# What you need to do
The entries below contain a stretch that opens with the line containing "t.toI.wrap (st.int a" and closes with the line containing "Number of set"; set down that stretch exactly, both ends included, and nothing else.

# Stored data
-- ==== Sys2Proof/Machine/Integer.lean ====
section
/-!
DEFINITION. Integer, logic, comparison, predicate and bitmap instructions
(spec/13_isa_block_control_integer.md R357 to R366).
-/
namespace Sys2Proof

/-- The integer type of an `abs` type. -/
def SType.toI : SType → IType
  | .s32 => .s32
  | .s64 => .s64

/-- The bits of an operand of a logic instruction, as `w` booleans would give them: the low w bits. -/
def ZType.low (t : ZType) (x : W64) : W64 := BitVec.ofNat 64 (t.toI.nat x)

/-- A condition of `setp` (R363). -/
def Cond.holds (c : Cond) (a b : Int) : Bool :=
  match c with
  | .eq => a = b
  | .ne => a ≠ b
  | .lt => a < b
  | .le => a ≤ b
  | .gt => b < a
  | .ge => b ≤ a
end Sys2Proof

namespace Sys2Proof.Machine

/-- The quotient truncated toward zero, with R358's values at its corners. -/
def divide (t : IType) (a b : W64) : W64 :=
  if t.nat b = 0 then t.wrap (-1) else t.wrap ((t.int a).tdiv (t.int b))

/-- The remainder, which takes the sign of the dividend; a divisor of 0 gives the dividend (R358). -/
def remainder (t : IType) (a b : W64) : W64 :=
  if t.nat b = 0 then t.wrap (t.int a) else t.wrap ((t.int a).tmod (t.int b))

/-- The upper half of the exact product (Table 13.7). -/
def mulHigh (t : IType) (a b : W64) : W64 := t.wrap ((t.int a * t.int b) / (2 ^ t.width : Int))

/-- The lesser by type. -/
def lesser (t : IType) (a b : W64) : W64 := t.wrap (if t.int a ≤ t.int b then t.int a else t.int b)

/-- The greater by type. -/
def greater (t : IType) (a b : W64) : W64 := t.wrap (if t.int b ≤ t.int a then t.int a else t.int b)

/-- `lea` with shift `k` (R359). -/
def leaAddr (t : IType) (k : Nat) (a b : W64) : W64 :=
  let b' : W64 := match t with
    | .s32 => sext (lo32 b)
    | .z32 => zext (lo32 b)
    | _ => b
  a + (b' <<< k)

/-- `add` (Table 13.7). -/
def execAdd (g : G) (t : IType) (s : State) : Out := binop g s fun a b => t.wrap (t.int a + t.int b)
/-- `sub` (Table 13.7). -/
def execSub (g : G) (t : IType) (s : State) : Out := binop g s fun a b => t.wrap (t.int a - t.int b)
/-- `mul` (Table 13.7). -/
def execMul (g : G) (t : IType) (s : State) : Out := binop g s fun a b => t.wrap (t.int a * t.int b)
/-- `mulhi` (Table 13.7). -/
def execMulhi (g : G) (t : IType) (s : State) : Out := binop g s fun a b => mulHigh t a b
/-- `mad` (Table 13.7). -/
def execMad (g : G) (t : IType) (s : State) : Out :=
  triop g s fun a b c => t.wrap (t.int a * t.int b + t.int c)
/-- `div` (R358). -/
def execDiv (g : G) (t : IType) (s : State) : Out := binop g s fun a b => divide t a b
/-- `rem` (R358). -/
def execRem (g : G) (t : IType) (s : State) : Out := binop g s fun a b => remainder t a b
/-- `neg` (Table 13.7). -/
def execNeg (g : G) (t : IType) (s : State) : Out := unop g s fun a => t.wrap (-t.int a)
/-- `abs` (Table 13.7). -/
def execAbs (g : G) (t : SType) (s : State) : Out :=
  unop g s fun a => t.toI.wrap (if t.toI.int a < 0 then -t.toI.int a else t.toI.int a)
/-- `min` (Table 13.7). -/
def execMin (g : G) (t : IType) (s : State) : Out := binop g s fun a b => lesser t a b
/-- `max` (Table 13.7). -/
def execMax (g : G) (t : IType) (s : State) : Out := binop g s fun a b => greater t a b
/-- `lea`, with the shift of a preceding `ext` (R359). -/
def execLea (g : G) (t : IType) (s : State) : Out :=
  valueOp g s fun f l =>
    let k := match f.ext? with | some e => e.toNat % 8 | none => 0
    match f.arg .a l, f.arg .b l with
    | some a, some b => some (leaAddr t k a b)
    | _, _ => none

/-- `and` (Table 13.9). -/
def execAnd (g : G) (t : ZType) (s : State) : Out := binop g s fun a b => t.low a &&& t.low b
/-- `or` (Table 13.9). -/
def execOr (g : G) (t : ZType) (s : State) : Out := binop g s fun a b => t.low a ||| t.low b
/-- `xor` (Table 13.9). -/
def execXor (g : G) (t : ZType) (s : State) : Out := binop g s fun a b => t.low a ^^^ t.low b
/-- `andn` (Table 13.9). -/
def execAndn (g : G) (t : ZType) (s : State) : Out := binop g s fun a b => t.low a &&& ~~~t.low b
/-- `not` (Table 13.9). -/
def execNot (g : G) (t : ZType) (s : State) : Out := unop g s fun a => t.low (~~~a)
/-- `shl`, 0 from the width on (Table 13.9). -/
def execShl (g : G) (t : ZType) (s : State) : Out :=
  binop g s fun a b => if t.toI.width ≤ (lo32 b).toNat then 0 else t.low (t.low a <<< (lo32 b).toNat)
/-- `shr`, 0 from the width on (Table 13.9). -/
def execShr (g : G) (t : ZType) (s : State) : Out :=
  binop g s fun a b => if t.toI.width ≤ (lo32 b).toNat then 0 else t.low a >>> (lo32 b).toNat
/-- `sar`: bit [w-1] is shifted in (Table 13.9). -/
def execSar (g : G) (t : ZType) (s : State) : Out :=
  binop g s fun a b =>
    let st : IType := match t with | .z32 => .s32 | .z64 => .s64
    t.toI.wrap (st.int a / (2 ^ Nat.min (lo32 b).toNat t.toI.width : Int))
/-- `rotl` by n mod w (Table 13.9). -/
def execRotl (g : G) (t : ZType) (s : State) : Out :=
  binop g s fun a b =>
    match t with
    | .z32 => zext ((lo32 a).rotateLeft ((lo32 b).toNat % 32))
    | .z64 => a.rotateLeft ((lo32 b).toNat % 64)
/-- Number of leading zero bits of the low w bits (Table 13.9). -/
def leadingZeros (w x : Nat) : Nat := w - bitLen x
/-- Number of trailing zero bits of the low w bits, w for 0 (Table 13.9). -/
def trailingZeros (w x : Nat) : Nat := ((List.range w).find? fun i => x / 2 ^ i % 2 = 1).getD w
/-- Number of set bits of the low w bits (Table 13.9). -/
def popCount (w x : Nat) : Nat := ((List.range w).filter fun i => x / 2 ^ i % 2 = 1).length
/-- `clz` (Table 13.9). -/
def execClz (g : G) (t : ZType) (s : State) : Out :=
  unop g s fun a => BitVec.ofNat 64 (leadingZeros t.toI.width (t.toI.nat a))
/-- `ctz` (Table 13.9). -/
def execCtz (g : G) (t : ZType) (s : State) : Out :=
  unop g s fun a => BitVec.ofNat 64 (trailingZeros t.toI.width (t.toI.nat a))
/-- `popc` (Table 13.9). -/
def execPopc (g : G) (t : ZType) (s : State) : Out :=
  unop g s fun a => BitVec.ofNat 64 (popCount t.toI.width (t.toI.nat a))
/-- `brev` (Table 13.9). -/
def execBrev (g : G) (t : ZType) (s : State) : Out :=
  unop g s fun a => match t with
    | .z32 => zext (lo32 a).reverse
    | .z64 => a.reverse

/-- Position and length of a bit field, limited to the width (R361). -/
def fieldOf (w : Nat) (ctl : W64) : Nat × Nat :=
  let p := Nat.min (ctl.toNat % 256) w
  (p, Nat.min (ctl.toNat / 256 % 256) (w - p))
/-- `bfx`: a field of `a`, sign-extended for the `.s` types (R361). -/
def extractField (t : IType) (a b : W64) : W64 :=
  let pl := fieldOf t.width b
  let x := t.nat a / 2 ^ pl.1 % 2 ^ pl.2
  if t.signed ∧ 0 < pl.2 ∧ x / 2 ^ (pl.2 - 1) = 1 then t.wrap ((x : Int) - 2 ^ pl.2) else t.wrap x
/-- `bfi`: a field of `a` replaced by the low bits of `b` (R361). -/
def insertField (t : ZType) (a b c : W64) : W64 :=
  let pl := fieldOf t.toI.width c
  let x := t.toI.nat a
  BitVec.ofNat 64 (x - x / 2 ^ pl.1 % 2 ^ pl.2 * 2 ^ pl.1 + b.toNat % 2 ^ pl.2 * 2 ^ pl.1)
/-- `bfx` (R361). -/
def execBfx (g : G) (t : IType) (s : State) : Out := binop g s fun a b => extractField t a b
/-- `bfi` (R361). -/
def execBfi (g : G) (t : ZType) (s : State) : Out := triop g s fun a b c => insertField t a b c
/-- `sel`, with its own use of null (R362). -/
def execSel (g : G) (t : ZType) (s : State) : Out :=
  valueOp g s fun f l =>
    match f.arg .c l with
    | none => none
    | some c => (if c.getLsbD 0 then f.arg .a l else f.arg .b l).map fun x => t.low x

/-- A predicate as a token value. -/
def ofBool (b : Bool) : W64 := if b then 1 else 0
/-- `setp` (R363). -/
def execSetp (g : G) (c : Cond) (t : IType) (s : State) : Out := binop g s fun a b => ofBool (c.holds (t.int a) (t.int b))
/-- `pand` (R364). -/
def execPand (g : G) (s : State) : Out := binop g s fun a b => ofBool (a.getLsbD 0 && b.getLsbD 0)
/-- `por` (R364). -/
def execPor (g : G) (s : State) : Out := binop g s fun a b => ofBool (a.getLsbD 0 || b.getLsbD 0)
/-- `pxor` (R364). -/
def execPxor (g : G) (s : State) : Out := binop g s fun a b => ofBool (a.getLsbD 0 != b.getLsbD 0)
/-- `pnot` (R364). -/
def execPnot (g : G) (s : State) : Out := unop g s fun a => ofBool (!a.getLsbD 0)

/-- `isect`: the intersection to `T0`, both bit counts to `T1` (R365). -/
def execIsect (g : G) (s : State) : Out :=
  inBlock s fun f => s.sendPair f g fun l =>
    match f.arg .a l, f.arg .b l with
    | some a, some b =>
      (some (zext (lo32 a &&& lo32 b)),
       some (BitVec.ofNat 64 (popCount 32 (lo32 a).toNat + popCount 32 (lo32 b).toNat * 2 ^ 32)))
    | _, _ => (none, none)
/-- `isect.x`: where bit L of both words is set, the packed positions; null otherwise (R366). -/
def execIsectX (g : G) (s : State) : Out :=
  inBlock s fun f => s.sendPair f g fun l =>
    match f.arg .a l, f.arg .b l with
    | some a, some b =>
      if a.getLsbD l && b.getLsbD l then
        (some (BitVec.ofNat 64 (popCount 32 (a.toNat % 2 ^ l))), some (BitVec.ofNat 64 (popCount 32 (b.toNat % 2 ^ l))))
      else (none, none)
    | _, _ => (none, none)

end Sys2Proof.Machine
end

# Exercise result
    t.toI.wrap (st.int a / (2 ^ Nat.min (lo32 b).toNat t.toI.width : Int))
/-- `rotl` by n mod w (Table 13.9). -/
def execRotl (g : G) (t : ZType) (s : State) : Out :=
  binop g s fun a b =>
    match t with
    | .z32 => zext ((lo32 a).rotateLeft ((lo32 b).toNat % 32))
    | .z64 => a.rotateLeft ((lo32 b).toNat % 64)
/-- Number of leading zero bits of the low w bits (Table 13.9). -/
def leadingZeros (w x : Nat) : Nat := w - bitLen x
/-- Number of trailing zero bits of the low w bits, w for 0 (Table 13.9). -/
def trailingZeros (w x : Nat) : Nat := ((List.range w).find? fun i => x / 2 ^ i % 2 = 1).getD w
/-- Number of set bits of the low w bits (Table 13.9). -/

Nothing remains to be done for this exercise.